▸ Data records
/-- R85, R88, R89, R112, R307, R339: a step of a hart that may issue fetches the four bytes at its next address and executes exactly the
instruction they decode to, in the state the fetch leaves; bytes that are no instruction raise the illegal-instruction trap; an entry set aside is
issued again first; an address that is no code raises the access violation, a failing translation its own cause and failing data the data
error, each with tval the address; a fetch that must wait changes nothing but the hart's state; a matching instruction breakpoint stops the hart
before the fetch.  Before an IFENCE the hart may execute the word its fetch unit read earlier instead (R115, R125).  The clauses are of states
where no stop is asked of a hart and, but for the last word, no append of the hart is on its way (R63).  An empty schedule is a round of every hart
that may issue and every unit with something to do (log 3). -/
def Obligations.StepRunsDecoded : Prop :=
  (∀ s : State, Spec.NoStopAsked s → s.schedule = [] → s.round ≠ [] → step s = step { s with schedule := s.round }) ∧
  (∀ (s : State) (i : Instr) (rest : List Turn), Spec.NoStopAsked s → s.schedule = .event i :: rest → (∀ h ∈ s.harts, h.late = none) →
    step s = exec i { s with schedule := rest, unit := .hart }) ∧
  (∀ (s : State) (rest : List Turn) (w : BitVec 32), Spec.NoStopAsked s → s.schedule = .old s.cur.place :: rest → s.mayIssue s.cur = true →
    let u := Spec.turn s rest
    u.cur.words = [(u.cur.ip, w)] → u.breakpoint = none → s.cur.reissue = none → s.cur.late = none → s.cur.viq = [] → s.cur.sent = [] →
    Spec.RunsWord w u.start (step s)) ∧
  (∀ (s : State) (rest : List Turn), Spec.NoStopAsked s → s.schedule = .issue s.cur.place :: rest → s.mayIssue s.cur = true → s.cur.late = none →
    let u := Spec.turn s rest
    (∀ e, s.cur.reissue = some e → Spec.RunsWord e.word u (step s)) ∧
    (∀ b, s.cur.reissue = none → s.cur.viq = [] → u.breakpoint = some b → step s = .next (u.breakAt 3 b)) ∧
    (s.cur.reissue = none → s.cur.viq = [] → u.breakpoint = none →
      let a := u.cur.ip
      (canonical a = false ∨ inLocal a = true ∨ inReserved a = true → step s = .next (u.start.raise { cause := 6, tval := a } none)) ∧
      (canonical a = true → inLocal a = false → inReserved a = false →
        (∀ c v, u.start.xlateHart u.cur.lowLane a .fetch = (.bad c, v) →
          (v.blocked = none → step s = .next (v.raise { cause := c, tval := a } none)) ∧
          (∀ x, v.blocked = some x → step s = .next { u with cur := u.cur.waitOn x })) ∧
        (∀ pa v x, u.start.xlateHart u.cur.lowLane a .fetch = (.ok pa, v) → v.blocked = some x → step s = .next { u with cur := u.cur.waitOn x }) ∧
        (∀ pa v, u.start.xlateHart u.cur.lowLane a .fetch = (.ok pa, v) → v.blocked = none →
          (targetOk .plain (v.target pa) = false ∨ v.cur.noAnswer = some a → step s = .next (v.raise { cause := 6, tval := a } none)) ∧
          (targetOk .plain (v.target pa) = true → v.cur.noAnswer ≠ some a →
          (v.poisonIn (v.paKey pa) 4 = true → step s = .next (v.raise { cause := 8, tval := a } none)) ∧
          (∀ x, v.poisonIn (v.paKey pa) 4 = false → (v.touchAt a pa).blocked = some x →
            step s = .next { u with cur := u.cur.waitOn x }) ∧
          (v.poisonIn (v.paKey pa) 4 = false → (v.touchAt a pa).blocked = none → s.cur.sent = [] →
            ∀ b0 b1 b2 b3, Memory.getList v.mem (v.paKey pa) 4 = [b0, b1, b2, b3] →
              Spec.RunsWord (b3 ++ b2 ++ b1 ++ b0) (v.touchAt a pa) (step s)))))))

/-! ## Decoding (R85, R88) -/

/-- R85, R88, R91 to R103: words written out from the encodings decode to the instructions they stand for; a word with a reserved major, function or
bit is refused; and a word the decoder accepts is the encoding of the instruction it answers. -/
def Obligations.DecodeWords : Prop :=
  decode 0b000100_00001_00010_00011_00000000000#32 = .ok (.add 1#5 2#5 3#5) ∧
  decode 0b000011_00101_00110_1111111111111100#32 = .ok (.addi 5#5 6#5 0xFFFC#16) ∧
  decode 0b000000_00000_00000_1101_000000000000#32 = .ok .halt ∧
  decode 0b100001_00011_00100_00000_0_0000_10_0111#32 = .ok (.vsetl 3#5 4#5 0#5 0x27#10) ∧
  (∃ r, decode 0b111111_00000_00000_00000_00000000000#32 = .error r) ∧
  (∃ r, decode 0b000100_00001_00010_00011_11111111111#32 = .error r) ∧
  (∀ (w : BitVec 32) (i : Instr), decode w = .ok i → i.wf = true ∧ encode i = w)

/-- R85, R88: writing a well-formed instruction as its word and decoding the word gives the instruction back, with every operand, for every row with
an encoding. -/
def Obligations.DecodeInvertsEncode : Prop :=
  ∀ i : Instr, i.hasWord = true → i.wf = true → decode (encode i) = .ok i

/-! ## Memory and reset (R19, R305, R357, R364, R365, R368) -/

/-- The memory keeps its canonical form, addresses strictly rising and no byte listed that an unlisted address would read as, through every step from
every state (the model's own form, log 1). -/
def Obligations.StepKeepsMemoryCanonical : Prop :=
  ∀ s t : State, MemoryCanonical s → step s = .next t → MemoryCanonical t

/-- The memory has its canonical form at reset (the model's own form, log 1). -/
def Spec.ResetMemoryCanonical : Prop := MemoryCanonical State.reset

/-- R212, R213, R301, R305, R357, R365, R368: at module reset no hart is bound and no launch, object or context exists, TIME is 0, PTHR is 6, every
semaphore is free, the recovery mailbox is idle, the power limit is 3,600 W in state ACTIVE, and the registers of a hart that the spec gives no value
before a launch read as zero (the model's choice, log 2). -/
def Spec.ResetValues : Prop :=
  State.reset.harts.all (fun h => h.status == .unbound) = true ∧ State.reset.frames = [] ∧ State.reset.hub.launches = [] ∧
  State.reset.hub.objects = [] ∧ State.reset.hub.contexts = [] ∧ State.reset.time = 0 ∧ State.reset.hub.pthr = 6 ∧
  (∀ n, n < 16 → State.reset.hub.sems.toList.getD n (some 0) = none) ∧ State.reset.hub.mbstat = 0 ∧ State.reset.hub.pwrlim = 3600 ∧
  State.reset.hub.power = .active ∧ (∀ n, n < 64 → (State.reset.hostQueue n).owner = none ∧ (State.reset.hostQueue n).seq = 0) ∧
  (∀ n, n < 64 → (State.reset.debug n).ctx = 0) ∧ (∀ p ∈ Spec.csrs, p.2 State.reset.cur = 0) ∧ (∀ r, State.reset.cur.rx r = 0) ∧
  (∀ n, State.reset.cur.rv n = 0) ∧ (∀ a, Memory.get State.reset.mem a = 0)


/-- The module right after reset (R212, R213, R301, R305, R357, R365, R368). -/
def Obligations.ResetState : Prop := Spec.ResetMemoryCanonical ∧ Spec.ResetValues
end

▸ What is being asked
Reproduce the entries exactly, but only from their first line to the line holding "issued again first;", with that last line kept.

▸ Completed exercise
/-- R85, R88, R89, R112, R307, R339: a step of a hart that may issue fetches the four bytes at its next address and executes exactly the
instruction they decode to, in the state the fetch leaves; bytes that are no instruction raise the illegal-instruction trap; an entry set aside is
issued again first; an address that is no code raises the access violation, a failing translation its own cause and failing data the data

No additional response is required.